Data to process Start Marker
-- ==== Sys2Proof/Machine/Operands.lean ====
section
/-! DEFINITION. The operand forms of the commands: the byte and word operands and the result register
(10_state.md R22, R23), the key (R24), the block in STATE (R26, 43_round_ops.md R170, R171), the input length
(R28) and the round-key slices (42_key_schedule.md R155). -/

namespace Sys2Proof.Machine

/-- `OPA[7:0]` (R22). -/
def opaByte (s : State) : Byte := s.opa.extractLsb' 0 8

/-- `OPB[7:0]` (R22). -/
def opbByte (s : State) : Byte := s.opb.extractLsb' 0 8

/-- OPA as an AES word (R22). -/
def opaAes (s : State) : AesWord := aesOfWord s.opa

/-- OPB as an AES word (R22). -/
def opbAes (s : State) : AesWord := aesOfWord s.opb

/-- A byte result, `zext_32` of it (R23). -/
def writeResByte (v : Byte) (s : State) : State := { s with res := v.setWidth 32 }

/-- A word result, `d0` in bits 31..24 (R23). -/
def writeResAes (d : AesWord) (s : State) : State := { s with res := wordOfAes d }

/-- LEN as an unsigned number (R28). -/
def inputLength (s : State) : Nat := s.len.toNat

/-- Byte `s[r][c]` of the state (R10). -/
def stateByte (s : AesState) (r c : Fin 4) : Byte :=
  match c with
  | 0 => aesByte s.c0 r
  | 1 => aesByte s.c1 r
  | 2 => aesByte s.c2 r
  | 3 => aesByte s.c3 r

/-- The state with `s[r][c] = f r c`. -/
def stateOf (f : Fin 4 → Fin 4 → Byte) : AesState :=
  ⟨⟨f 0 0, f 1 0, f 2 0, f 3 0⟩, ⟨f 0 1, f 1 1, f 2 1, f 3 1⟩, ⟨f 0 2, f 1 2, f 2 2, f 3 2⟩,
    ⟨f 0 3, f 1 3, f 2 3, f 3 3⟩⟩

/-- Load of a 16-byte block: `s[r][c] = in[r + 4c]` (R170). -/
def loadState (x : List Byte) : AesState := stateOf fun r c => x.getD (r.val + 4 * c.val) 0#8

/-- Store of the state to 16 bytes: `out[r + 4c] = s[r][c]` (R171). -/
def storeState (s : AesState) : List Byte :=
  [s.c0.b0, s.c0.b1, s.c0.b2, s.c0.b3, s.c1.b0, s.c1.b1, s.c1.b2, s.c1.b3,
    s.c2.b0, s.c2.b1, s.c2.b2, s.c2.b3, s.c3.b0, s.c3.b1, s.c3.b2, s.c3.b3]

/-- The state held in STATE0..STATE3: `STATE[c]` is column `c`, row 0 in bits 31..24 (R26, R171). -/
def loadBlock (s : State) : AesState :=
  ⟨aesOfWord s.blk[0], aesOfWord s.blk[1], aesOfWord s.blk[2], aesOfWord s.blk[3]⟩

/-- Stores a state into STATE0..STATE3 (R26, R171). -/
def storeBlock (x : AesState) (s : State) : State :=
  { s with blk := #v[wordOfAes x.c0, wordOfAes x.c1, wordOfAes x.c2, wordOfAes x.c3] }

/-- Round-key slice `k`, the words `w[4k..4k+3]`, as the four columns it is added to (R155, R175). -/
def roundKey (w : Vector Word 44) (k : Fin 11) : AesState :=
  ⟨aesOfWord w[4 * k.val], aesOfWord w[4 * k.val + 1], aesOfWord w[4 * k.val + 2], aesOfWord w[4 * k.val + 3]⟩

end Sys2Proof.Machine
end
Data to process End Marker
What is required
Copy all lines from the material that contain "extractLsb".

Output
def opaByte (s : State) : Byte := s.opa.extractLsb' 0 8
def opbByte (s : State) : Byte := s.opb.extractLsb' 0 8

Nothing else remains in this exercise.